Court clears way for suit against Philip Morris

Thursday, August 18, 2005

ST. LOUIS -- A Missouri appeals court has ruled that a lower court appropriately certified as a class-action case a lawsuit accusing Philip Morris USA of misleading smokers about the health risks of its so-called "light" cigarettes.

Tuesday's ruling by the Missouri Court of Appeals was cheered by attorneys who pressed a similar lawsuit in Illinois against the cigarette maker, which in that case was ordered to pay a $10.1 billion consumer-fraud judgment. Philip Morris has appealed that to the Illinois Supreme Court.

Tuesday's ruling upheld St. Louis Circuit Judge Michael David's decision last year to let the Missouri lawsuit's original plaintiffs represent potentially thousands of other smokers of light cigarettes. Both Missouri rulings essentially found a class-action format appropriate in dealing with claims that Philip Morris misled smokers into thinking light cigarettes were less harmful than regular ones, violating Missouri's Merchandising Practices Act.

William Ohlemeyer, Philip Morris' vice president and associate general counsel, said in a written statement that the company will ask Missouri's Supreme Court to review Tuesday's ruling, saying that "for a variety of reasons, the company believes the law doesn't allow cases like this to be treated as a class action."

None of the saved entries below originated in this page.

/-- A sample as its history slot holds it: values and quality are what the store gives; the instants and the number that the rules
of R334 judge are Terrace's own record. A word with an uncorrectable mark is used as read. (DESIGN CHOICE, log 47) -/
def recalled (s : State) (i : Nat) (x : Sample) : Sample × State :=
  let (ws, s1) := s.readStore (s.slotWord i (s.historySlot i x.n)) (3 + s.channels i)
  let q := ws.getD 2 0
  ({ x with invalid := q.bit 17, test := q.bit 18, values := (ws.drop 3).map (fun w => signed 36 w.toNat) }, s1)

/-- The samples of a list, each as its history slot holds it. -/
def recallAll (s : State) (i : Nat) : List Sample → List Sample × State
  | [] => ([], s)
  | x :: r =>
    let (y, s1) := s.recalled i x
    let (ys, s2) := s1.recallAll i r
    (y :: ys, s2)

/-- A row of group gr goes without the samples ns of stream i that are not held: it is noted for when they come (R28, R336). needed:
the row needed them. -/
def noteMissed (s : State) (gr i : Nat) (ns : List Int) (d rel : Int) (needed : Bool) : State :=
  let gone : List Missed := (ns.filter (fun k => (s.heldSample i k).isNone)).map
    (fun k => { stream := i, n := k, dtick := d, needed := needed, rel := rel })
  let x := s.group gr
  s.setGroup gr { x with missed := (gone ++ x.missed).take 4096 }

/-- One stream goes into a row (R334 to R337). -/
def rowStream (s : State) (gr i : Nat) (g d rel : Int) (r : RowSoFar) : RowSoFar × State :=
  let lag := s.isSet (Reg.TAL_GCFG_METHOD gr)
  let needed := !s.isSet (Reg.TAL_SSTAT_ABSENT i)
  let lacking := (s.need i lag g d).missing
  let s1 := (if needed then s.markLate i lacking d else s).noteMissed gr i lacking d rel needed
  match s.place i lag g d with
  | some pl =>
    let (xs, s2) := ((s1.markServed i (pl.samples.map (·.n))).judgeAbsent gr i false).recallAll i pl.samples
    let r1 := { r with
      arrival := r.arrival || pl.arrival
      invalid := r.invalid || xs.any (·.invalid)
      test := r.test || xs.any (·.test) }
    s2.rowChannels i { pl with samples := xs } r1 (List.range (s2.channels i))
  | none => ({ r with missing := r.missing ||| 2 ^ s.fld (Reg.TAL_SCFG_SLOT i) }, s1.judgeAbsent gr i true)

/-- Every stream of a list goes into a row. -/
def rowStreams (s : State) (gr : Nat) (g d rel : Int) (r : RowSoFar) : List Nat → RowSoFar × State
  | [] => (r, s)
  | i :: is =>
    let (r1, s1) := s.rowStream gr i g d rel r
    s1.rowStreams gr g d rel r1 is

/-- The words of a row (R339, R340). -/
def rowWords (s : State) (gr k : Nat) (g : Int) (r : RowSoFar) : List Word :=
  let n := s.fld (Reg.TAL_GCFG_CHCOUNT gr)
  [Word.ofN (2 ^ 30 * gr + 2 ^ 22 * n + k % 2 ^ 22), Word.ofN ((g % 2 ^ 36).toNat),
   Word.ofN (r.missing + 2 ^ 32 * bit01 r.arrival + 2 ^ 33 * bit01 r.invalid + 2 ^ 34 * bit01 r.test
     + 2 ^ 35 * bit01 (s.unsureAt g.toNat))] ++ (List.range (n + 1)).map (fun c => Tab.get 0 c r.words)

/-- A row that has been computed is written and pushed, or dropped for want of its buffer (R339, R341). -/
def deliverRow (s : State) (gr k : Nat) (g : Int) (r : RowSoFar) : State :=
  let x := s.group gr
  let b := k % max 1 (s.fld (Reg.TAL_GROWS_NROWS gr))
  if x.busy.contains b then (s.talCount 8).raise 117
  else
    let words := s.rowWords gr k g r
    let off := (s.fld (Reg.TAL_GROWS_BASE gr) + b * words.length) % 524288
    let s1 := ((s.putStore off words).setGroup gr { x with busy := b :: x.busy }).modTal (fun t =>
      { t with delivered := t.delivered ++ [(off, gr, b)] })
    let s2 := (s1.talCount 6).bump (Reg.TAL_GCNT_ROWS gr) 1
    let s3 := if r.missing = 0 then s2
      else ((s2.talCount 7).bumpSat (Reg.TAL_GCNT_MISSING gr) 1).raise 114
    let q := s3.fld (Reg.TAL_GCFG_TARGET_Q gr)
    s3.push 59 q (off + 2 ^ 19 * (words.length - 1) + 2 ^ 29) (Reg.TALUS_QDATA q)

/-- The next row of group gr is released, or lost to a step of time (R338). (DEDUCED, log 47) -/
def releaseRow (s : State) (gr : Nat) : State :=
  let x := s.group gr
  if ¬ x.active then s
  else
    let g : Int := s.nextRow gr
    let r := s.releaseAt gr
    let k := x.next - x.first
    if stepSkipped r s.tbu.steps s.tbu.time s.clk then
      let s1 := s.lateFrom 21 100 59 ((r % 2 ^ 36).toNat)
      (s1.setGroup gr { x with next := x.next + 1 }).endIfDone gr
    else
      let s1 := s.advanceToTime r.toNat
      let d := s1.deadline gr g / 128
      let (row, s2) := s1.rowStreams gr g d r {} (s1.groupStreams gr)
      let s3 := s2.deliverRow gr k g row
      (s3.setGroup gr { s3.group gr with next := x.next + 1, lastRelease := r }).endIfDone gr

/-- A delivered row's buffer is free again (R341). -/
def freeRow (s : State) (off : Nat) : Option State :=
  match s.tal.delivered.find? (fun x => x.1 == off) with
  | none => none
  | some (_, gr, b) =>
    let x := s.group gr
    some ((s.setGroup gr { x with busy := x.busy.filter (· != b) }).modTal (fun t =>
      { t with delivered := t.delivered.filter (fun y => y.1 != off) }))

/-- A write of TAL_RFREE by an agent (R341, R346). -/
def writeRfree (s : State) (a off : Nat) : State := (s.freeRow off).getD (s.reject a Reg.TAL_RFREE)

/-! ### Registers (R344, R346) -/

/-- Whether group g produces rows now. -/
def producing (s : State) (g : Nat) : Bool :=
  (s.group g).active && decide (instantOf (gridRate (s.fld (Reg.TAL_GCFG_RATE g))) (s.group g).first ≤ s.tbu.time)

/-- TAL_STAT. -/
def talStat (s : State) : Word :=
  Word.ofN ((s.activeGroups.filter s.producing).length
    + 2 ^ 7 * (s.enabledStreams.filter (fun i => s.isSet (Reg.TAL_SSTAT_ABSENT i))).length)

/-- A read in the TAL block at BAR0 offset o. -/
def talRead (s : State) (o : Nat) : Word × State :=
  let r := o - 0x280000
  if r = 0x008 then (s.talStat, s)
  else if 0x800 ≤ r ∧ r < 0x1800 ∧ r % 0x40 = 0x20 then
    let g := (r - 0x800) / 0x40
    (((s.reg o).setField 0 0 (bit01 (s.producing g))).setField 1 1 (bit01 ((s.group g).active && !s.producing g)), s)
  else s.readGeneric o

Messages left Wednesday with attorneys for the Missouri plaintiffs, who filed their lawsuit in St. Louis Circuit Court in February 2000, were not returned.

Among other things, that lawsuit accused Philip Morris engaged in unfair, deceptive trade practices by falsely representing that light cigarettes, when smoked under normal use, contained lower tar and nicotine than regular cigarettes.

David, the judge, originally ruled in 2003 that the class of Missouri consumers who could be included in the lawsuit were those who bought Marlboro Lights in the state since 1971 but who have no smoking-related injury claim. Last September, David limited the class to those who had bought the cigarette brand in the five years before the lawsuit was filed.

Class-action status means anyone with a similar complaint against Philip Morris can join the suit and could be included in any monetary judgment against the company.

It was not immediately clear how many Missouri resident's may be included in the lawsuit.

In Illinois in 2003, Madison County Judge Nicholas Byron sided with the customers and ordered Philip Morris to pay $5 billion in compensatory damages, $2.1 billion in interest and $3 billion in punitive damages.

Unlike many other high-profile cigarette lawsuits, that case did not accuse Philip Morris of harming customers' health. Instead, it accused the company of committing consumer fraud by leading customers to believe they were buying a less harmful kind of cigarette.

Last November, attorney James Thompson -- a former Illinois governor representing Philip Morris -- told the Illinois Supreme Court that smokers who wanted lighter flavor got it and smokers who wanted less tar and nicotine could get that, too. The company is not to blame, he said, if a smoker ended up canceling any health benefits by taking deeper puffs or smoking more cigarettes.

Thompson argued that case should never have been granted class-action status because each person smoked differently and had different reasons for choosing a particular brand of cigarettes.

But attorneys representing 1.1 million light cigarette smokers in Illinois argued that Philip Morris knew when it introduced light cigarettes in 1971 that they were no healthier than regular cigarettes. The attorneys said the company hid information, including the fact that the light cigarettes had a more toxic kind of tar.

Shares of New York-based Altria rose 49 cents to close at $67.86 on Wednesday on the New York Stock Exchange, near the upper end of its 52-week range of $44.50 to $69.68.